**PROBLEM DETAILS**
The reply should consist of every entry, repeated exactly.

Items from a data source

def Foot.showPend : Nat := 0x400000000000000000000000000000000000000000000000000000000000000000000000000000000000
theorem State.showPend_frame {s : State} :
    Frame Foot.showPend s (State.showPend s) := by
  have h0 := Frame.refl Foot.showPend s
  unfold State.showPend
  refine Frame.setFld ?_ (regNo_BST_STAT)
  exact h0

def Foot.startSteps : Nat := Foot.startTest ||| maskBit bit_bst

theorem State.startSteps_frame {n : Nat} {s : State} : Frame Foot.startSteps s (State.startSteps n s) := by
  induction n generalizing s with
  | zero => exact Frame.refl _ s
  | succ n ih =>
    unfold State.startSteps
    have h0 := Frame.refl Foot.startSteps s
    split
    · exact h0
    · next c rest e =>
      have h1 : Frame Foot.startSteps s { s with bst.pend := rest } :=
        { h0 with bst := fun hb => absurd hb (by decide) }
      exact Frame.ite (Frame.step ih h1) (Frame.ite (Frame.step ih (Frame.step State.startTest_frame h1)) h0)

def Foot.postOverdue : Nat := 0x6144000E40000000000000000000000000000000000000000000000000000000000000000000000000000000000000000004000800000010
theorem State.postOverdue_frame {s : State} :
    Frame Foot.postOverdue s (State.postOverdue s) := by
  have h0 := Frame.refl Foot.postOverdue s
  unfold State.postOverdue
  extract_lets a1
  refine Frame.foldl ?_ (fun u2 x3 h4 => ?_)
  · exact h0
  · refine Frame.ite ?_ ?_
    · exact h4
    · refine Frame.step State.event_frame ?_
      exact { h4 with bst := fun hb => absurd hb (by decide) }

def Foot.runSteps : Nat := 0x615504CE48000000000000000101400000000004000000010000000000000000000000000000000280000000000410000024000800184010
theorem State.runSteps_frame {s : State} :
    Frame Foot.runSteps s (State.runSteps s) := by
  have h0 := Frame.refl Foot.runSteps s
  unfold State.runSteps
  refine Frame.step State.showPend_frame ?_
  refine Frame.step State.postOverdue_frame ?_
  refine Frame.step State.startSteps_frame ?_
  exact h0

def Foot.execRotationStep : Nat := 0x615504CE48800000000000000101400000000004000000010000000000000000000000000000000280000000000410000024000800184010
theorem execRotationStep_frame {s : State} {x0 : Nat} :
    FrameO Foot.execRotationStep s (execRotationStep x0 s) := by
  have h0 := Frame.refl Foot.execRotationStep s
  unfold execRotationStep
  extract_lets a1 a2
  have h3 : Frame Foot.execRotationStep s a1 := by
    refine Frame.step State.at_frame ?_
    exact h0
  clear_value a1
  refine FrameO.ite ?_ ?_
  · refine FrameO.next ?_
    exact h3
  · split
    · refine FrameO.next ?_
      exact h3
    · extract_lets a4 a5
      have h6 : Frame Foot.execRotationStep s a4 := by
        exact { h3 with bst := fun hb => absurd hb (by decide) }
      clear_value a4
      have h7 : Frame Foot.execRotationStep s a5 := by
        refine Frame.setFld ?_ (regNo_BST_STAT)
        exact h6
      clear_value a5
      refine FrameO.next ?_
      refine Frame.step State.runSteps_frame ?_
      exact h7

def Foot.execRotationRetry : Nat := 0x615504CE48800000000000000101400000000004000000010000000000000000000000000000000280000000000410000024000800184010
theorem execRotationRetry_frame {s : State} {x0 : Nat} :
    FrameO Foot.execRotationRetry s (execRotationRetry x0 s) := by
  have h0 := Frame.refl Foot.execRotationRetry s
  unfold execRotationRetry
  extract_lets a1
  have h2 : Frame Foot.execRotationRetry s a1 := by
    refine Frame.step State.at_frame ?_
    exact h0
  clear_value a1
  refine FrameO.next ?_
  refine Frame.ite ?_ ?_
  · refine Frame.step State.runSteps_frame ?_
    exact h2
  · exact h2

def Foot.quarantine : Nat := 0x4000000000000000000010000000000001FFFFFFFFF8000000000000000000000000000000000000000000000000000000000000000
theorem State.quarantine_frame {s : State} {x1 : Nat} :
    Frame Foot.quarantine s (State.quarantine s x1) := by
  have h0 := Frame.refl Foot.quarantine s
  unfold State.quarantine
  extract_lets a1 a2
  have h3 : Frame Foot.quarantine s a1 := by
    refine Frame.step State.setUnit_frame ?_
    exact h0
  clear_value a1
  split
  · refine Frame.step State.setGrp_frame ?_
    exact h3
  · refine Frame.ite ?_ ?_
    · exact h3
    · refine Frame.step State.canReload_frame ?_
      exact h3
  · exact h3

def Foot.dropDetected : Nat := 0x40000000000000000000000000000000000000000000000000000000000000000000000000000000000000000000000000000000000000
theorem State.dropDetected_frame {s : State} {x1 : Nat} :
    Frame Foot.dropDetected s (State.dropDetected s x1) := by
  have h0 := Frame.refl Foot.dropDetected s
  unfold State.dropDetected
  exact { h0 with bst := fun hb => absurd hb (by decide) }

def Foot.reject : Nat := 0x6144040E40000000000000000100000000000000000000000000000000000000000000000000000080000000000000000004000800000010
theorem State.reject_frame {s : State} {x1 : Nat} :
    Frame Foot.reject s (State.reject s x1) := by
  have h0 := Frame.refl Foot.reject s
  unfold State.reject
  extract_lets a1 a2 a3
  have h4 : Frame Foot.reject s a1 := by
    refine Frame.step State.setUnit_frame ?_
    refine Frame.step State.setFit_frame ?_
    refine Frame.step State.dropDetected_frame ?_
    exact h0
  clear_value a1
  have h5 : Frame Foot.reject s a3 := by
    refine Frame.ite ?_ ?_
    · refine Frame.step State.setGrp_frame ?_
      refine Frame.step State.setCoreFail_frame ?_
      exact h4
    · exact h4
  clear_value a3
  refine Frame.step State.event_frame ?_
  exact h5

**REPLY**
def Foot.showPend : Nat := 0x400000000000000000000000000000000000000000000000000000000000000000000000000000000000
theorem State.showPend_frame {s : State} :
    Frame Foot.showPend s (State.showPend s) := by
  have h0 := Frame.refl Foot.showPend s
  unfold State.showPend
  refine Frame.setFld ?_ (regNo_BST_STAT)
  exact h0

def Foot.startSteps : Nat := Foot.startTest ||| maskBit bit_bst

theorem State.startSteps_frame {n : Nat} {s : State} : Frame Foot.startSteps s (State.startSteps n s) := by
  induction n generalizing s with
  | zero => exact Frame.refl _ s
  | succ n ih =>
    unfold State.startSteps
    have h0 := Frame.refl Foot.startSteps s
    split
    · exact h0
    · next c rest e =>
      have h1 : Frame Foot.startSteps s { s with bst.pend := rest } :=
        { h0 with bst := fun hb => absurd hb (by decide) }
      exact Frame.ite (Frame.step ih h1) (Frame.ite (Frame.step ih (Frame.step State.startTest_frame h1)) h0)

def Foot.postOverdue : Nat := 0x6144000E40000000000000000000000000000000000000000000000000000000000000000000000000000000000000000004000800000010
theorem State.postOverdue_frame {s : State} :
    Frame Foot.postOverdue s (State.postOverdue s) := by
  have h0 := Frame.refl Foot.postOverdue s
  unfold State.postOverdue
  extract_lets a1
  refine Frame.foldl ?_ (fun u2 x3 h4 => ?_)
  · exact h0
  · refine Frame.ite ?_ ?_
    · exact h4
    · refine Frame.step State.event_frame ?_
      exact { h4 with bst := fun hb => absurd hb (by decide) }

def Foot.runSteps : Nat := 0x615504CE48000000000000000101400000000004000000010000000000000000000000000000000280000000000410000024000800184010
theorem State.runSteps_frame {s : State} :
    Frame Foot.runSteps s (State.runSteps s) := by
  have h0 := Frame.refl Foot.runSteps s
  unfold State.runSteps
  refine Frame.step State.showPend_frame ?_
  refine Frame.step State.postOverdue_frame ?_
  refine Frame.step State.startSteps_frame ?_
  exact h0

def Foot.execRotationStep : Nat := 0x615504CE48800000000000000101400000000004000000010000000000000000000000000000000280000000000410000024000800184010
theorem execRotationStep_frame {s : State} {x0 : Nat} :
    FrameO Foot.execRotationStep s (execRotationStep x0 s) := by
  have h0 := Frame.refl Foot.execRotationStep s
  unfold execRotationStep
  extract_lets a1 a2
  have h3 : Frame Foot.execRotationStep s a1 := by
    refine Frame.step State.at_frame ?_
    exact h0
  clear_value a1
  refine FrameO.ite ?_ ?_
  · refine FrameO.next ?_
    exact h3
  · split
    · refine FrameO.next ?_
      exact h3
    · extract_lets a4 a5
      have h6 : Frame Foot.execRotationStep s a4 := by
        exact { h3 with bst := fun hb => absurd hb (by decide) }
      clear_value a4
      have h7 : Frame Foot.execRotationStep s a5 := by
        refine Frame.setFld ?_ (regNo_BST_STAT)
        exact h6
      clear_value a5
      refine FrameO.next ?_
      refine Frame.step State.runSteps_frame ?_
      exact h7

def Foot.execRotationRetry : Nat := 0x615504CE48800000000000000101400000000004000000010000000000000000000000000000000280000000000410000024000800184010
theorem execRotationRetry_frame {s : State} {x0 : Nat} :
    FrameO Foot.execRotationRetry s (execRotationRetry x0 s) := by
  have h0 := Frame.refl Foot.execRotationRetry s
  unfold execRotationRetry
  extract_lets a1
  have h2 : Frame Foot.execRotationRetry s a1 := by
    refine Frame.step State.at_frame ?_
    exact h0
  clear_value a1
  refine FrameO.next ?_
  refine Frame.ite ?_ ?_
  · refine Frame.step State.runSteps_frame ?_
    exact h2
  · exact h2

def Foot.quarantine : Nat := 0x4000000000000000000010000000000001FFFFFFFFF8000000000000000000000000000000000000000000000000000000000000000
theorem State.quarantine_frame {s : State} {x1 : Nat} :
    Frame Foot.quarantine s (State.quarantine s x1) := by
  have h0 := Frame.refl Foot.quarantine s
  unfold State.quarantine
  extract_lets a1 a2
  have h3 : Frame Foot.quarantine s a1 := by
    refine Frame.step State.setUnit_frame ?_
    exact h0
  clear_value a1
  split
  · refine Frame.step State.setGrp_frame ?_
    exact h3
  · refine Frame.ite ?_ ?_
    · exact h3
    · refine Frame.step State.canReload_frame ?_
      exact h3
  · exact h3

def Foot.dropDetected : Nat := 0x40000000000000000000000000000000000000000000000000000000000000000000000000000000000000000000000000000000000000
theorem State.dropDetected_frame {s : State} {x1 : Nat} :
    Frame Foot.dropDetected s (State.dropDetected s x1) := by
  have h0 := Frame.refl Foot.dropDetected s
  unfold State.dropDetected
  exact { h0 with bst := fun hb => absurd hb (by decide) }

def Foot.reject : Nat := 0x6144040E40000000000000000100000000000000000000000000000000000000000000000000000080000000000000000004000800000010
theorem State.reject_frame {s : State} {x1 : Nat} :
    Frame Foot.reject s (State.reject s x1) := by
  have h0 := Frame.refl Foot.reject s
  unfold State.reject
  extract_lets a1 a2 a3
  have h4 : Frame Foot.reject s a1 := by
    refine Frame.step State.setUnit_frame ?_
    refine Frame.step State.setFit_frame ?_
    refine Frame.step State.dropDetected_frame ?_
    exact h0
  clear_value a1
  have h5 : Frame Foot.reject s a3 := by
    refine Frame.ite ?_ ?_
    · refine Frame.step State.setGrp_frame ?_
      refine Frame.step State.setCoreFail_frame ?_
      exact h4
    · exact h4
  clear_value a3
  refine Frame.step State.event_frame ?_
  exact h5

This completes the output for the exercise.